WHAT YOU NEED TO DO.
Copy out the entries below exactly as they stand, but only from the line containing "s.confirmed := rfl" through the line containing "s.join := rfl".

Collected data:
+ + + + + + +
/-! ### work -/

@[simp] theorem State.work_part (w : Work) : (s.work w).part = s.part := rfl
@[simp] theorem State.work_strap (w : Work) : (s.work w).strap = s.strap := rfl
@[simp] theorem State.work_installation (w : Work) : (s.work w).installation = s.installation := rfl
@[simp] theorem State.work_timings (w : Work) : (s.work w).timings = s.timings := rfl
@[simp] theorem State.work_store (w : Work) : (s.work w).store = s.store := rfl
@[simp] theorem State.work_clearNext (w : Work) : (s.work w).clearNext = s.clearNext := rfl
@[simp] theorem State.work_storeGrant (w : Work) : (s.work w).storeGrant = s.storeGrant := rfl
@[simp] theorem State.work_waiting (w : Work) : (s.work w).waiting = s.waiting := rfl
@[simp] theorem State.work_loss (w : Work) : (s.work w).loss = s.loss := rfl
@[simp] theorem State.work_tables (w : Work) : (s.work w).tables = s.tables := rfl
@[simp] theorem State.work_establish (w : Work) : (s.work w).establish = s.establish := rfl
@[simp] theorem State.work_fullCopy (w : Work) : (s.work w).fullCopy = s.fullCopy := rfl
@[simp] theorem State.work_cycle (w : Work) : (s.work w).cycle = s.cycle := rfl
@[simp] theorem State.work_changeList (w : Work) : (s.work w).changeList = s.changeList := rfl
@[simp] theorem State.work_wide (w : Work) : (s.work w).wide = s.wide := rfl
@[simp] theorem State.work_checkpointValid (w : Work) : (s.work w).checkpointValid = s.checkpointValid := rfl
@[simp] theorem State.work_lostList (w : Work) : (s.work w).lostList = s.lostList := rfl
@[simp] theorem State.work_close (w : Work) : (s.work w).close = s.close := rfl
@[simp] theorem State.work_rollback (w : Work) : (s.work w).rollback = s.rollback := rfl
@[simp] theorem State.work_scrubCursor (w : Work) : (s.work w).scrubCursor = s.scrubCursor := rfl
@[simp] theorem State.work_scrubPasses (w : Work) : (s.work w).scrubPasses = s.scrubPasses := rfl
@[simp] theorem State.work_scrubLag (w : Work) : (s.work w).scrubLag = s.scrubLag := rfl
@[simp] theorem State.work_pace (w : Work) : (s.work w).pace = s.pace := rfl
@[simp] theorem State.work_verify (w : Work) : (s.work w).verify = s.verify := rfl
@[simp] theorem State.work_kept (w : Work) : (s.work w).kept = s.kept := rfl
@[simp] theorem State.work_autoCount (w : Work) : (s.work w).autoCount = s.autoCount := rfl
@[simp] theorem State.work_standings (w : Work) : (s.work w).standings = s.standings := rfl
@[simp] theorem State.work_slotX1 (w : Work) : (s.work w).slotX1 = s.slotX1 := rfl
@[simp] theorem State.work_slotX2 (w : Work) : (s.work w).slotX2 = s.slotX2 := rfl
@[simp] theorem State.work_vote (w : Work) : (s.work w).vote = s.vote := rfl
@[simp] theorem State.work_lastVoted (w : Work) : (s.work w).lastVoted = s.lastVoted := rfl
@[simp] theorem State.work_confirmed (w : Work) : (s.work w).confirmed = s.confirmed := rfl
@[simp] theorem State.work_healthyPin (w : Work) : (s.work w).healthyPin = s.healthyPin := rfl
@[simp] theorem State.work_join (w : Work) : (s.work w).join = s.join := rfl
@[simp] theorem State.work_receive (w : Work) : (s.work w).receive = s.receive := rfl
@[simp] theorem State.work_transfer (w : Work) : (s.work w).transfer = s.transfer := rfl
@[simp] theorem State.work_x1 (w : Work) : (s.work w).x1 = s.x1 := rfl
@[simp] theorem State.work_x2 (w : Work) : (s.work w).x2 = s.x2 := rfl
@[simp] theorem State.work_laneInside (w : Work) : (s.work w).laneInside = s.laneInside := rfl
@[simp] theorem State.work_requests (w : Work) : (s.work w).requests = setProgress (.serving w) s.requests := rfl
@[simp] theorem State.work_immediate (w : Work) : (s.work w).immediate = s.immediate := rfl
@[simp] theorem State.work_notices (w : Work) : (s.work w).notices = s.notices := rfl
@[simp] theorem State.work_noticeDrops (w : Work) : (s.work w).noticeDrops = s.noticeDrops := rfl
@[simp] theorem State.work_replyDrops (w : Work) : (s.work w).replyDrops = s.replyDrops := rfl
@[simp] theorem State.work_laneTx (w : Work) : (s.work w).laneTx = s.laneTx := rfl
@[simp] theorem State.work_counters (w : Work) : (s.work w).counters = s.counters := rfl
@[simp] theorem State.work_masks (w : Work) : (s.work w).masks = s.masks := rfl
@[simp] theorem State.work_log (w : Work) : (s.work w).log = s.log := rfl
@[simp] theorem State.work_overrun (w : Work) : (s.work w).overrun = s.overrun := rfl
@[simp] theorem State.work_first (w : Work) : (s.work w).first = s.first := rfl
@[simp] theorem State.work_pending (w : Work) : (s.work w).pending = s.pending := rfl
+ + + + + + +
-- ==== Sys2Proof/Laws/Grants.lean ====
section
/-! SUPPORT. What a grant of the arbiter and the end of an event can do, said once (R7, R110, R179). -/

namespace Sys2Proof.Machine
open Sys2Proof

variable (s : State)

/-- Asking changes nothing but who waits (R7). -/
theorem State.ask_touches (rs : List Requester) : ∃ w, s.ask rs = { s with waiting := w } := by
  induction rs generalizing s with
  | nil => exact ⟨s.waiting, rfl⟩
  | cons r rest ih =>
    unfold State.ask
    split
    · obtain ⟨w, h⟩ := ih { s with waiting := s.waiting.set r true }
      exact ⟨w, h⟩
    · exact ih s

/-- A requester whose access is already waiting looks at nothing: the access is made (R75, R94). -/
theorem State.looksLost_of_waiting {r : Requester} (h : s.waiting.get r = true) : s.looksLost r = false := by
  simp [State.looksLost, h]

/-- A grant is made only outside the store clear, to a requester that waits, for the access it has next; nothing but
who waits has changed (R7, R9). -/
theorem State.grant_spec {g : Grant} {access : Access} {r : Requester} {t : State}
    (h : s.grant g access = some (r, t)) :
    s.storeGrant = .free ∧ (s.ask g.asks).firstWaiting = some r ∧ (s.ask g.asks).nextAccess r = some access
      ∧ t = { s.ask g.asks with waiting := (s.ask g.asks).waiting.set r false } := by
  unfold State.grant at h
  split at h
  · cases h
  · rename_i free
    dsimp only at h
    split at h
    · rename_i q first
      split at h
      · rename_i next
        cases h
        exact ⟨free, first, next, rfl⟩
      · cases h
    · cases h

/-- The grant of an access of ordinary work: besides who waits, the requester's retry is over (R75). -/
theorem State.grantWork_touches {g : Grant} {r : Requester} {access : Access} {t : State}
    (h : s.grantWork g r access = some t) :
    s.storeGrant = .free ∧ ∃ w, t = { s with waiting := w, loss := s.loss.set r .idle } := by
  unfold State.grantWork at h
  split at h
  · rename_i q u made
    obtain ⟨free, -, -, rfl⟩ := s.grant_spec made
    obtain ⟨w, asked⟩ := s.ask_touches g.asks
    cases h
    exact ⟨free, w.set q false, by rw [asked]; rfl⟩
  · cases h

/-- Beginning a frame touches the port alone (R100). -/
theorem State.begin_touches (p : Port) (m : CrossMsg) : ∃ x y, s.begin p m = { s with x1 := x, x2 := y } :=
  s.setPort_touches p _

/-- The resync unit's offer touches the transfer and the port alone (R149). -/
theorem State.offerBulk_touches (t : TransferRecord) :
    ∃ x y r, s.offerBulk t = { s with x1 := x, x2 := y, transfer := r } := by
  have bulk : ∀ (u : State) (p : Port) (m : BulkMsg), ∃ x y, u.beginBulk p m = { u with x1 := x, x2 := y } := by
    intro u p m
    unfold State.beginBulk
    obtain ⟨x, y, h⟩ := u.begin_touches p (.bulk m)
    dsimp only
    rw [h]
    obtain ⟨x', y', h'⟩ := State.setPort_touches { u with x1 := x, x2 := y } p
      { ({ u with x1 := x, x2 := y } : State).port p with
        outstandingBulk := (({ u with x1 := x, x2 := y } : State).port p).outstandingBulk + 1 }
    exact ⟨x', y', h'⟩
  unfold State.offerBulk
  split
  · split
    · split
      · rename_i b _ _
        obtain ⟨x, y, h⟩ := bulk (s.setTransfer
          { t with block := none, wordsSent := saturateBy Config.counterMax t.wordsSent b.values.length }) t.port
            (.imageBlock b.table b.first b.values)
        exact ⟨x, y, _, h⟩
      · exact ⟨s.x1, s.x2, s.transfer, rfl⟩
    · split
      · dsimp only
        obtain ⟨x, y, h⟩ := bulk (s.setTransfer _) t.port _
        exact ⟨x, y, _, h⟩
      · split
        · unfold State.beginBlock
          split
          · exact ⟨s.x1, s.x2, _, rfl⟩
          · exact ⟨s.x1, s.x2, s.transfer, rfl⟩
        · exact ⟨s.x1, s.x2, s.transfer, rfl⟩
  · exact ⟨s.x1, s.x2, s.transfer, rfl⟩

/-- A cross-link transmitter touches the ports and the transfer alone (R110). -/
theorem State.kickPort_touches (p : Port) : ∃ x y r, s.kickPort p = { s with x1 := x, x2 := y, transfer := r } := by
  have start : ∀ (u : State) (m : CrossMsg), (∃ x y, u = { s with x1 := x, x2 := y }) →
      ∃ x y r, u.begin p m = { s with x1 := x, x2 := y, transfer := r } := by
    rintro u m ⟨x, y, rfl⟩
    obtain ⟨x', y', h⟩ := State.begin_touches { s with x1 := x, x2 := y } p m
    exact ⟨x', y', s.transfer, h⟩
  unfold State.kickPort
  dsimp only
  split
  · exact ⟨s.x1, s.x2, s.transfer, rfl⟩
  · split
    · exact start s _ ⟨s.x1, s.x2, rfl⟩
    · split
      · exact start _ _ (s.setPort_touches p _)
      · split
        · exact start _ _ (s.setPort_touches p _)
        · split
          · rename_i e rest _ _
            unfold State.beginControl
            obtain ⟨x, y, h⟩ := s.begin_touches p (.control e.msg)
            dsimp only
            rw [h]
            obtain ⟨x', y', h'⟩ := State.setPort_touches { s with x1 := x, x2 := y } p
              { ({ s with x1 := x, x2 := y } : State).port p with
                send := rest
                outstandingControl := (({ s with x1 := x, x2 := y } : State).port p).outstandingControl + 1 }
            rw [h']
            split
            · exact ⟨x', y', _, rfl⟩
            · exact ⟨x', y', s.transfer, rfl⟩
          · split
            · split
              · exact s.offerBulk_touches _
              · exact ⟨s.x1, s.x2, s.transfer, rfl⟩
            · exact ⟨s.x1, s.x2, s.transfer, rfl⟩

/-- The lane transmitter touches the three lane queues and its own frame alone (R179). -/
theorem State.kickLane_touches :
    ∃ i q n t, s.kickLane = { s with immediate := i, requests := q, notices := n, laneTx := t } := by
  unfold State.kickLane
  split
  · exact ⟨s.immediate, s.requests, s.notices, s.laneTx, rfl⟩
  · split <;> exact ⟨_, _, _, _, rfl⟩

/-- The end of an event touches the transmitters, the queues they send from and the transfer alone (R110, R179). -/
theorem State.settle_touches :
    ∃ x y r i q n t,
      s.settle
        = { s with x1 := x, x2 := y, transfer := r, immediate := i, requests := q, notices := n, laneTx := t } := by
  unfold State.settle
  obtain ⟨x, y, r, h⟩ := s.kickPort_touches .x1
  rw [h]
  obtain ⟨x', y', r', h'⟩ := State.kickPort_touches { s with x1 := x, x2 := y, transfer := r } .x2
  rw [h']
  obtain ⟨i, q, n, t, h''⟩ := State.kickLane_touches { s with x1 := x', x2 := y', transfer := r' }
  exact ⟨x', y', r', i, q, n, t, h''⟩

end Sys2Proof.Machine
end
+ + + + + + +
RESPONSE TO THE EXERCISE.
@[simp] theorem State.work_confirmed (w : Work) : (s.work w).confirmed = s.confirmed := rfl
@[simp] theorem State.work_healthyPin (w : Work) : (s.work w).healthyPin = s.healthyPin := rfl
@[simp] theorem State.work_join (w : Work) : (s.work w).join = s.join := rfl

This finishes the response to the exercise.